The need for Browser Zoom Media Queries for accessibility

When Ethan Marcotte released his book “Responsive Web Design” he demonstrated excellent uses for CSS media queries to help modify a page’s layout based on viewport sizes. This effectively allowed the layout of a page to change without having to change stylesheets or redirect to a specific mobile sub-domain. This helped increase accessibility across devices, but not the needs of different users.

There are many users which have bad eyesight and cannot use websites without zooming in the page or forcing the font size to increase. This will often cause a page to break as the browser respects the page layout, an attempt to make a page accessible quickly become less accessible. Take this screenshot of Engadget with text zoomed as an example.

Screenshot of page with text zoom using default layout.

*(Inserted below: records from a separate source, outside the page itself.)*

/-- R68 to R71, R81, R82. A core's contribution or arrival of the expected version opens a free slot for its sequence and sets
its input's bit; a second one of an input changes nothing; one of another version, or one that a stopped or leaving node opens no
slot for, is answered with code 2; a REDUCE that R69 forbids or with a reserved DEST bit is discarded with 0x81, one for a group
without a node with 0x87. A slot closes when its time is over. That a node stops opening slots from PREPARE's arrival on, and which
version a leaving one names, are the model's choices (log 68). -/
def Sys2Proof.Rule.InputsReachTheirSlots : Prop :=
  (∀ (n : Nat) (s : State) (z : ZPacket) (ins : Instr) (opc : Nat),
    (ins = .reduce n ∧ opc = 0x04 ∨ ins = .barrierArrive n ∧ opc = 0x09) → s.handedAt n opc = some z →
    let s1 := s.dropHanded n
    let p := z.pkt
    let bad := reduceBad (p.oparg / 16) (p.oparg % 16) (p.dest / 2 ^ 5 % 2 ^ 3)
      (p.len * 64 / fmtSize (p.oparg % 16)) false
    let x := Packet.rseq p
    Packet.part p = false →
    (opc = 0x04 → bad = true → exec ins s = .next (s1.discard z 0x81)) ∧
    (opc = 0x09 ∨ bad = false → p.dest.testBit 0 = true → exec ins s = .next (s1.discard z 0x81)) ∧
    (opc = 0x09 ∨ bad = false → p.dest.testBit 0 = false → s1.group p.group = none →
      exec ins s = .next (s1.discard z 0x87)) ∧
    (∀ h0 ix, opc = 0x09 ∨ bad = false → p.dest.testBit 0 = false → s1.group p.group = some h0 →
      let h := s1.halfFor p.group h0 x
      let k := x % h.nslot
      let r := (s1.node p.group).slot k
      srcPkg p.src = s1.pkgId → h.coreInput (srcCore p.src) = some ix →
      let takes := s1.versionOk p.group h0 x p.gver && !s1.shutFor p.group h0 x r
      (takes = true → r.stage = .free → newer x r.last = true → Packet.pres p = false →
        (∃ i, i < h.nin ∧ i ≠ ix) → ∃ t, exec ins s = .next t ∧
          let r' := (t.node p.group).slot k
          r'.stage = .opened ∧ r'.x = x ∧ r'.bits = [ix] ∧ r'.cores = [srcCore p.src] ∧ r'.barrier = (opc == 0x09) ∧
          r'.since = s1.cycle) ∧
      (takes = true → r.stage = .opened → r.x = x → r.bits.contains ix = true →
        exec ins s = .next s1) ∧
      (takes = false → exec ins s =
        .next (s1.ownStatus h0 p.group (srcCore p.src) k x 2 (if opc = 0x09 then 1 else 0))))) ∧
  (∀ (g k : Nat) (s : State), s.slotLate g k = true →
    ∃ t, exec (.slotTimeout g k) s = .next t ∧ ((t.node g).slot k).stage ≠ .opened)

/-- R70, R75 to R77, R82, R218, R239. The data of a result, its three status rows and the row of a release join what waits at
each reachable core of the set, and the Z die writes them there one row after another: a row is written whole when nothing
that came before it waits and its engine port is free, and takes the port for the cycle; the last one releases the entries
that wait for a status. A status or a release frees the leaf's slot, as does a wait of 2^RWAIT cycles, which gives every
contributing member MEMBER_UNREACHABLE. The status phase carries CODE, FLAGS, RSEQ, GVER, BOUND, NPRES and NRANK, and the
bitmap of ranks; the leaf makes code 5 of code 1 for a member whose bit is clear. What no slot awaits is counted, and
acknowledged with 0, or with 0x89 where it is data (R429); for a barrier's release 0x89, that a slot is free before its rows
are written, and that BOUND in a member's row is that of its own node, are the model's choices (log 68). -/
def Sys2Proof.Rule.ResultsReachTheirMembers : Prop :=
  (∀ (n : Nat) (s : State) (z : ZPacket), s.handedAt n 0x05 = some z →
    let p := z.pkt
    let ok := (s.fanCores z).filter s.coreReachable
    (∀ c, s.groupRefusal p = some c → ∀ i k, (i, k) ∈ [(Instr.reduceResultData n, 0), (.reduceResultStatus n, 1)] →
      p.oparg = k → exec i s = .next ((s.dropHanded n).discard z c)) ∧
    (s.groupRefusal p = none → s.awaits p = none →
      (p.oparg = 0 → exec (.reduceResultData n) s = .next (((s.dropHanded n).ackHanded z 0x89).countDrop z.port)) ∧
      (p.oparg = 1 → exec (.reduceResultStatus n) s = .next (((s.dropHanded n).ackHanded z 0).countDrop z.port))) ∧
    (∀ h k, s.groupRefusal p = none → s.awaits p = some (h, k) →
      let b := bufOfCode (h.f 103 102)
      let r := (h.f 149 128 + 1024 * k) / 256
      let q := (h.f 181 160 + 1024 * k) / 256
      (p.oparg = 0 → ∃ t, exec (.reduceResultData n) s = .next t ∧ ∀ c ∈ ok, ∃ id,
        (t.core c).rx = (s.core c).rx ++ [.rows ⟨some id, b,
          (List.range ((p.len + 3) / 4)).map (fun j => (r + j, bytesOf 256 (p.rowAt j).toNat)), none⟩]) ∧
      (∀ h0, p.oparg = 1 → s.group p.group = some h0 → ∃ t, exec (.reduceResultStatus n) s = .next t ∧
        (h.isLeaf = true → ((t.node p.group).slot k).stage = .free) ∧
        ∀ c ∈ ok,
          let sum := bytesOf 64 (p.payload.getD 0 0).toNat
          let bits := ofBytes (p.bytes.drop 64)
          let absent := (h.coreInput c).any (fun i => !bits.testBit (h.f 51 40 + i))
          let code := if (sum.headD 0).toNat = 1 ∧ absent = true then 5 else (sum.headD 0).toNat
          let row := bytesOf 1 code ++ (sum.drop 1).take 5 ++ bytesOf 2 h0.bound ++ (sum.drop 8).take 4
          ∃ id, (t.core c).rx = (s.core c).rx ++ [.rows ⟨some id, b,
            [(q, row), (q + 1, bytesOf 256 (bits % 2 ^ 2048)), (q + 2, bytesOf 256 (bits / 2 ^ 2048))],
            some (p.group, Packet.rseq p, row)⟩]))) ∧
  (∀ (n : Nat) (s : State) (z : ZPacket), s.handedAt n 0x0A = some z →
    let p := z.pkt
    (∀ c, s.groupRefusal p = some c → exec (.barrierRelease n) s = .next ((s.dropHanded n).discard z c)) ∧
    (s.groupRefusal p = none → s.awaits p = none →
      exec (.barrierRelease n) s = .next (((s.dropHanded n).ackHanded z 0x89).countDrop z.port)) ∧
    (∀ h h0 k, s.groupRefusal p = none → s.awaits p = some (h, k) → s.group p.group = some h0 →
      let x := Packet.rseq p
      let row := bytesOf 1 (p.status % 8) ++ bytesOf 1 0 ++ bytesOf 2 x ++ bytesOf 1 p.gver ++ bytesOf 1 1 ++ bytesOf 2 h0.bound
        ++ bytesOf 2 0 ++ bytesOf 2 (h.f 36 24)
      ∃ t, exec (.barrierRelease n) s = .next t ∧ (h.isLeaf = true → ((t.node p.group).slot k).stage = .free) ∧
        ∀ c ∈ (s.fanCores z).filter s.coreReachable, ∃ id, (t.core c).rx = (s.core c).rx ++
          [.rows ⟨some id, bufOfCode (h.f 103 102), [((h.f 181 160 + 1024 * k) / 256, row)], some (p.group, x, row)⟩])) ∧
  (∀ (s : State) (c i j : Nat) (r : ResultRows) (bytes : List Byte) (l : List (Nat × List Byte)), r.rows = (j, bytes) :: l →
    (s.core c).rx[i]? = some (.rows r) →
    let waits := ((s.core c).rx.take i).any RxItem.performs || !s.portOpen c r.buf j
    (waits = true → s.writeResult c i r = none) ∧
    (waits = false → ∃ t, s.writeResult c i r = some t ∧
      ((s.core c).liveRow r.buf j = false →
        (t.core c).row r.buf j = BitVec.ofNat 2048 (ofBytes bytes) ∧ t.portOpen c r.buf j = false) ∧
      (∀ j', j' ≠ j → (t.core c).row r.buf j' = (s.core c).row r.buf j') ∧
      (l ≠ [] → (t.core c).rx = (s.core c).rx.set i (.rows { r with rows := l })) ∧
      (l = [] → (t.core c).rx = (s.core c).rx.eraseIdx i ∧
        ∀ g x b, r.status = some (g, x, b) → ∀ y e, e ∈ (s.ctxOf c y).lq → e.kind = .status g x → e.missing ≠ 0 →
          { e with missing := 0, reqs := [], data := BitVec.ofNat 2048 (ofBytes (b.take 8)) } ∈ (t.ctxOf c y).lq))) ∧
  (∀ (g k : Nat) (s : State) (h0 : GroupHalf) (d : Delivery), s.group g = some h0 →
    (s.node g).deliveries.find? (fun d => d.slot == k && d.acked && !d.sent) = some d →
    let h := s.halfFor g h0 d.x
    let code := if d.mism then 4 else if (List.range d.nrank).all d.ranks.contains then 0 else 1
    let flag := if d.unreach then 1 else 0
    let sum := bytesOf 1 code ++ bytesOf 1 flag ++ bytesOf 2 d.x ++ bytesOf 1 d.gver ++ bytesOf 1 0 ++ bytesOf 2 h0.bound
      ++ bytesOf 2 d.ranks.length ++ bytesOf 2 d.nrank
    let n := (d.nrank + 511) / 512
    ∃ (u : State) (p : Packet), exec (.statusPhaseSend g k) s = .next (u.sendFan (h.f 115 104) p (.status g k d.x)) ∧ u.cores = s.cores ∧
      (∀ e ∈ (u.node g).deliveries, e.slot = k → e.x = d.x → e.sent = true) ∧
      p.opc = 0x05 ∧ p.oparg = 1 ∧ p.group = g ∧ p.gver = d.gver ∧ Packet.rseq p = d.x % 2 ^ 14 ∧
      p.status = 0xC0 + code + 8 * flag ∧
      p.payload = flitsOf 1 sum ++ flitsOf n (bytesOf (64 * n) ((d.ranks.map (2 ^ ·)).foldl (· + ·) 0))) ∧
  (∀ (g k : Nat) (s : State) (h0 : GroupHalf), s.group g = some h0 → s.resultLate g k = true →
    let r := (s.node g).slot k
    let h := s.halfFor g h0 r.x
    ∃ t, exec (.resultWaitTimeout g k) s = .next t ∧ (t.node g).slot k = r.free ∧
      ∀ c ∈ r.cores, s.coreReachable c = true →
        let row := bytesOf 1 3 ++ bytesOf 1 0 ++ bytesOf 2 r.x ++ bytesOf 1 h.ver ++ bytesOf 1 (if r.barrier then 1 else 0)
          ++ bytesOf 2 h.bound ++ bytesOf 2 0 ++ bytesOf 2 (h.f 36 24)
        .rows ⟨none, bufOfCode (h.f 103 102), [((h.f 181 160 + 1024 * k) / 256, row)], some (g, r.x, row)⟩ ∈ (t.core c).rx)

While the page has a nice clean font and layout, it isn’t helping the user any if they need to increase the font size. What is needed is a new type of media query for browser zooming to help users. The designer’s layout is limiting the page width and that sidebar is really limiting how wide the copy can be. If the designer had access to something like media queries for text zoom they might be able to do something like this;

@media only text-zoom(4){
.content {
width: 100%;
padding: 0 20px;
.content p {
font-family: serif;
font-size: 4em;
line-height: 1.1em;

Which would lead to something like this;

Text Zoom Media Query layout example.

Now the layout is using the whole browser window, the font is larger and using a serif font which is much easier for someone with bad eyesight to read. While this may not be as beautiful as the designers might want it to be, its certainly easier for the end user. A media query like this would be helpful to developers looking to make their sites more accessible to users with limited vision.